━━ Task material
-- ==== Sys2Proof/Machine/Translate.lean ====
section
/-! DEFINITION. The TLB of a tile (13 R269), the walks that its misses ask for, with their merging and their queues
(13 R270, R271). -/

namespace Sys2Proof.Machine

/-- What an access needs of its pages (13 R270). -/
structure Need where
  r : Bool
  w : Bool
  x : Bool
  deriving DecidableEq, Repr

def needLoad : Need := ⟨true, false, false⟩
def needStore : Need := ⟨false, true, false⟩
def needAtomic : Need := ⟨true, true, false⟩
def needFetch : Need := ⟨false, false, true⟩

/-- The outcome of the checks of an access. -/
inductive Reach (α : Type)
  | ok (a : α)
  | wait (w : Wait) (s : State)
  | trap (code : Byte) (addr : Nat) (s : State)

/-- Page of 4 KiB of an address. -/
def pageOf (va : Nat) : Nat := va / 4096

/-! ## The TLB (13 R269) -/

def tlbSlots : Nat := 128

/-- The entry that translates an address of a workspace, with its slot. -/
def Tile.tlbFind (t : Tile) (ws : Wsid) (va : Nat) : Option (Nat × TlbEntry) :=
  t.tlb.find? fun e => e.2.ws == ws && decide (e.2.va ≤ va) && decide (va < e.2.va + e.2.size)

def TlbEntry.allows (e : TlbEntry) (n : Need) : Bool := (!n.r || e.r) && (!n.w || e.w) && (!n.x || e.x)

/-- The bits of the replacement after a use of a slot: a tree of 127 bits over the 128 slots, bit n for node n, each bit on the
way to the slot turned to the other side (log 8). -/
def plruTouch (b : BitVec 128) (slot : Nat) : BitVec 128 :=
  (List.range 7).foldl (fun b i =>
    let child := (tlbSlots + slot) / 2 ^ i
    let bit : BitVec 128 := 1#128 <<< (child / 2)
    if child % 2 = 0 then b ||| bit else b &&& ~~~bit) b

/-- The slot that the bits point to. -/
def plruVictim (b : BitVec 128) : Nat := (List.range 7).foldl (fun n _ => 2 * n + (if b.getLsbD n then 1 else 0)) 1 - tlbSlots

/-- The slot for a new entry: the one that holds the same page already, else a free one, else the one replaced. -/
def Tile.tlbSlot (t : Tile) (e : TlbEntry) : Nat :=
  match t.tlb.find? fun o => o.2.ws == e.ws && o.2.va == e.va && o.2.size == e.size with
  | some o => o.1
  | none => ((List.range tlbSlots).find? fun i => (sget i t.tlb).isNone).getD (plruVictim t.plru)

/-- A leaf entered in a TLB. -/
def Tile.tlbAdd (t : Tile) (ws : Wsid) (l : Leaf) : Tile :=
  let e : TlbEntry := { ws := ws, va := l.base, size := l.size, pa := l.pa, r := l.r, w := l.w, x := l.x, sealed := l.sealed }
  let i := t.tlbSlot e
  { t with tlb := sset i e t.tlb, plru := plruTouch t.plru i }

/-- Entries kept. -/
def Tile.tlbKeep (t : Tile) (p : TlbEntry → Bool) : Tile := { t with tlb := t.tlb.filter fun e => p e.2 }

/-- The use of a page's entry noted for the replacement. -/
def State.touchTlb (s : State) (tile : Nat) (ws : Wsid) (va : Nat) : State :=
  match (s.tileAt tile).tlbFind ws va with
  | some e => s.setTile tile { s.tileAt tile with plru := plruTouch (s.tileAt tile).plru e.1 }
  | none => s

/-! ## Walks (13 R270, R271) -/

/-- The refusal of the steward that waits for an agent (13 R271). -/
def State.refusal (s : State) (who : Nat) (ws : Wsid) (page : Nat) : Option Byte :=
  (s.refused.find? fun r => r.who == who && r.ws == ws && r.page == page).map (·.code)

def State.dropRefusal (s : State) (who : Nat) (ws : Wsid) (page : Nat) : State :=
  { s with refused := s.refused.filter fun r => !(r.who == who && r.ws == ws && r.page == page) }

/-- Miss entries of a walk unit, requests in its queue, pairs in the steward's queue (13 R271). -/
def missSlots : Nat := 32
def walkQueueSlots : Nat := 256
def stewardSlots : Nat := 4096

def State.hasEntry (s : State) (unit : Nat) (ws : Wsid) (page : Nat) : Bool :=
  s.walks.any fun w => w.unit == unit && w.ws == ws && w.page == page

def State.missRoom (s : State) (unit : Nat) : Bool := decide ((s.walks.filter (·.unit == unit)).length < missSlots)

/-- A request joined to the entry of its pair, or given a new one. -/
def State.enterWalk (s : State) (r : WalkReq) : State :=
  if s.hasEntry r.unit r.ws r.page then
    { s with walks := s.walks.map fun w =>
        if w.unit == r.unit && w.ws == r.ws && w.page == r.page && !w.joined.contains r.joiner then { w with joined := w.joined ++ [r.joiner] }
        else w }
  else { s with walks := s.walks ++ [{ unit := r.unit, ws := r.ws, page := r.page, steward := false, joined := [r.joiner] }] }

/-- A walk asked for at the walk unit of the requester's tile: joined to its pair's entry, given a new one, or queued; with the
queue full the requester holds, and asks again (13 R271). -/
def State.joinWalk (s : State) (ws : Wsid) (page : Nat) (j : Joiner) : State :=
  let r : WalkReq := { unit := nearSlice (j.who / 16), ws := ws, page := page, joiner := j }
  if s.hasEntry r.unit ws page || s.missRoom r.unit then s.enterWalk r
  else if s.walkQ.contains r || walkQueueSlots ≤ (s.walkQ.filter (·.unit == r.unit)).length then s
  else { s with walkQ := s.walkQ ++ [r] }

/-- The walk that an access needs. -/
def State.askWalk (s : State) (who : Nat) (ws : Wsid) (page : Nat) (n : Need) : State :=
  s.joinWalk ws page { who := who, r := n.r, w := n.w, x := n.x, pref := none }

/-- Queued requests that find an entry of their pair, or room for one, in arrival order (13 R271). -/
def State.pumpWalks (s : State) : State :=
  s.walkQ.foldl (fun s r =>
    if s.hasEntry r.unit r.ws r.page || s.missRoom r.unit then ({ s with walkQ := s.walkQ.erase r } : State).enterWalk r else s) s

/-- The refusal taken, or the walk asked for and waited for. -/
def State.needWalk (s : State) (who : Nat) (ws : Wsid) (va : Nat) (n : Need) : Reach α :=
  match s.refusal who ws (pageOf va) with
  | some c => .trap c va (s.dropRefusal who ws (pageOf va))
  | none => .wait (.walk ws (pageOf va)) (s.askWalk who ws (pageOf va) n)

/-- The request of an agent for a page is being walked by the hardware: it has an entry that the steward does not serve, or
stands in the queue. -/
def State.walkRuns (s : State) (who : Nat) (ws : Wsid) (page : Nat) : Bool :=
  s.walks.any (fun w => !w.steward && w.ws == ws && w.page == page && w.joined.any fun j => j.who == who && j.pref.isNone)
  || s.walkQ.any fun r => r.ws == ws && r.page == page && r.joiner.who == who && r.joiner.pref.isNone

/-- One address translated through a tile's TLB (13 R269); a page of the device's storage that the tables do not map is at
hand (log 6). -/
def State.viaTlb (s : State) (tile who : Nat) (ws : Wsid) (va : Nat) (n : Need) : Reach (Nat × Bool) :=
  match (s.tileAt tile).tlbFind ws va with
  | some (_, e) =>
    if n.w && e.sealed then .trap trPERM_FAULT va s
    else if e.allows n then .ok (e.pa + (va - e.va), e.sealed)
    else s.needWalk who ws va n
  | none =>
    if isDev va && !n.x && (s.leafOf ws.toNat va).any (·.size = 1) then .ok (va, false) else s.needWalk who ws va n

end Sys2Proof.Machine
end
━━━━
Work order => Repeat the data in full, exactly as supplied.

Result of the exercise =>
-- ==== Sys2Proof/Machine/Translate.lean ====
section
/-! DEFINITION. The TLB of a tile (13 R269), the walks that its misses ask for, with their merging and their queues
(13 R270, R271). -/

namespace Sys2Proof.Machine

/-- What an access needs of its pages (13 R270). -/
structure Need where
  r : Bool
  w : Bool
  x : Bool
  deriving DecidableEq, Repr

def needLoad : Need := ⟨true, false, false⟩
def needStore : Need := ⟨false, true, false⟩
def needAtomic : Need := ⟨true, true, false⟩
def needFetch : Need := ⟨false, false, true⟩

/-- The outcome of the checks of an access. -/
inductive Reach (α : Type)
  | ok (a : α)
  | wait (w : Wait) (s : State)
  | trap (code : Byte) (addr : Nat) (s : State)

/-- Page of 4 KiB of an address. -/
def pageOf (va : Nat) : Nat := va / 4096

/-! ## The TLB (13 R269) -/

def tlbSlots : Nat := 128

/-- The entry that translates an address of a workspace, with its slot. -/
def Tile.tlbFind (t : Tile) (ws : Wsid) (va : Nat) : Option (Nat × TlbEntry) :=
  t.tlb.find? fun e => e.2.ws == ws && decide (e.2.va ≤ va) && decide (va < e.2.va + e.2.size)

def TlbEntry.allows (e : TlbEntry) (n : Need) : Bool := (!n.r || e.r) && (!n.w || e.w) && (!n.x || e.x)

/-- The bits of the replacement after a use of a slot: a tree of 127 bits over the 128 slots, bit n for node n, each bit on the
way to the slot turned to the other side (log 8). -/
def plruTouch (b : BitVec 128) (slot : Nat) : BitVec 128 :=
  (List.range 7).foldl (fun b i =>
    let child := (tlbSlots + slot) / 2 ^ i
    let bit : BitVec 128 := 1#128 <<< (child / 2)
    if child % 2 = 0 then b ||| bit else b &&& ~~~bit) b

/-- The slot that the bits point to. -/
def plruVictim (b : BitVec 128) : Nat := (List.range 7).foldl (fun n _ => 2 * n + (if b.getLsbD n then 1 else 0)) 1 - tlbSlots

/-- The slot for a new entry: the one that holds the same page already, else a free one, else the one replaced. -/
def Tile.tlbSlot (t : Tile) (e : TlbEntry) : Nat :=
  match t.tlb.find? fun o => o.2.ws == e.ws && o.2.va == e.va && o.2.size == e.size with
  | some o => o.1
  | none => ((List.range tlbSlots).find? fun i => (sget i t.tlb).isNone).getD (plruVictim t.plru)

/-- A leaf entered in a TLB. -/
def Tile.tlbAdd (t : Tile) (ws : Wsid) (l : Leaf) : Tile :=
  let e : TlbEntry := { ws := ws, va := l.base, size := l.size, pa := l.pa, r := l.r, w := l.w, x := l.x, sealed := l.sealed }
  let i := t.tlbSlot e
  { t with tlb := sset i e t.tlb, plru := plruTouch t.plru i }

/-- Entries kept. -/
def Tile.tlbKeep (t : Tile) (p : TlbEntry → Bool) : Tile := { t with tlb := t.tlb.filter fun e => p e.2 }

/-- The use of a page's entry noted for the replacement. -/
def State.touchTlb (s : State) (tile : Nat) (ws : Wsid) (va : Nat) : State :=
  match (s.tileAt tile).tlbFind ws va with
  | some e => s.setTile tile { s.tileAt tile with plru := plruTouch (s.tileAt tile).plru e.1 }
  | none => s

/-! ## Walks (13 R270, R271) -/

/-- The refusal of the steward that waits for an agent (13 R271). -/
def State.refusal (s : State) (who : Nat) (ws : Wsid) (page : Nat) : Option Byte :=
  (s.refused.find? fun r => r.who == who && r.ws == ws && r.page == page).map (·.code)

def State.dropRefusal (s : State) (who : Nat) (ws : Wsid) (page : Nat) : State :=
  { s with refused := s.refused.filter fun r => !(r.who == who && r.ws == ws && r.page == page) }

/-- Miss entries of a walk unit, requests in its queue, pairs in the steward's queue (13 R271). -/
def missSlots : Nat := 32
def walkQueueSlots : Nat := 256
def stewardSlots : Nat := 4096

def State.hasEntry (s : State) (unit : Nat) (ws : Wsid) (page : Nat) : Bool :=
  s.walks.any fun w => w.unit == unit && w.ws == ws && w.page == page

def State.missRoom (s : State) (unit : Nat) : Bool := decide ((s.walks.filter (·.unit == unit)).length < missSlots)

/-- A request joined to the entry of its pair, or given a new one. -/
def State.enterWalk (s : State) (r : WalkReq) : State :=
  if s.hasEntry r.unit r.ws r.page then
    { s with walks := s.walks.map fun w =>
        if w.unit == r.unit && w.ws == r.ws && w.page == r.page && !w.joined.contains r.joiner then { w with joined := w.joined ++ [r.joiner] }
        else w }
  else { s with walks := s.walks ++ [{ unit := r.unit, ws := r.ws, page := r.page, steward := false, joined := [r.joiner] }] }

/-- A walk asked for at the walk unit of the requester's tile: joined to its pair's entry, given a new one, or queued; with the
queue full the requester holds, and asks again (13 R271). -/
def State.joinWalk (s : State) (ws : Wsid) (page : Nat) (j : Joiner) : State :=
  let r : WalkReq := { unit := nearSlice (j.who / 16), ws := ws, page := page, joiner := j }
  if s.hasEntry r.unit ws page || s.missRoom r.unit then s.enterWalk r
  else if s.walkQ.contains r || walkQueueSlots ≤ (s.walkQ.filter (·.unit == r.unit)).length then s
  else { s with walkQ := s.walkQ ++ [r] }

/-- The walk that an access needs. -/
def State.askWalk (s : State) (who : Nat) (ws : Wsid) (page : Nat) (n : Need) : State :=
  s.joinWalk ws page { who := who, r := n.r, w := n.w, x := n.x, pref := none }

/-- Queued requests that find an entry of their pair, or room for one, in arrival order (13 R271). -/
def State.pumpWalks (s : State) : State :=
  s.walkQ.foldl (fun s r =>
    if s.hasEntry r.unit r.ws r.page || s.missRoom r.unit then ({ s with walkQ := s.walkQ.erase r } : State).enterWalk r else s) s

/-- The refusal taken, or the walk asked for and waited for. -/
def State.needWalk (s : State) (who : Nat) (ws : Wsid) (va : Nat) (n : Need) : Reach α :=
  match s.refusal who ws (pageOf va) with
  | some c => .trap c va (s.dropRefusal who ws (pageOf va))
  | none => .wait (.walk ws (pageOf va)) (s.askWalk who ws (pageOf va) n)

/-- The request of an agent for a page is being walked by the hardware: it has an entry that the steward does not serve, or
stands in the queue. -/
def State.walkRuns (s : State) (who : Nat) (ws : Wsid) (page : Nat) : Bool :=
  s.walks.any (fun w => !w.steward && w.ws == ws && w.page == page && w.joined.any fun j => j.who == who && j.pref.isNone)
  || s.walkQ.any fun r => r.ws == ws && r.page == page && r.joiner.who == who && r.joiner.pref.isNone

/-- One address translated through a tile's TLB (13 R269); a page of the device's storage that the tables do not map is at
hand (log 6). -/
def State.viaTlb (s : State) (tile who : Nat) (ws : Wsid) (va : Nat) (n : Need) : Reach (Nat × Bool) :=
  match (s.tileAt tile).tlbFind ws va with
  | some (_, e) =>
    if n.w && e.sealed then .trap trPERM_FAULT va s
    else if e.allows n then .ok (e.pa + (va - e.va), e.sealed)
    else s.needWalk who ws va n
  | none =>
    if isDev va && !n.x && (s.leafOf ws.toNat va).any (·.size = 1) then .ok (va, false) else s.needWalk who ws va n

end Sys2Proof.Machine
end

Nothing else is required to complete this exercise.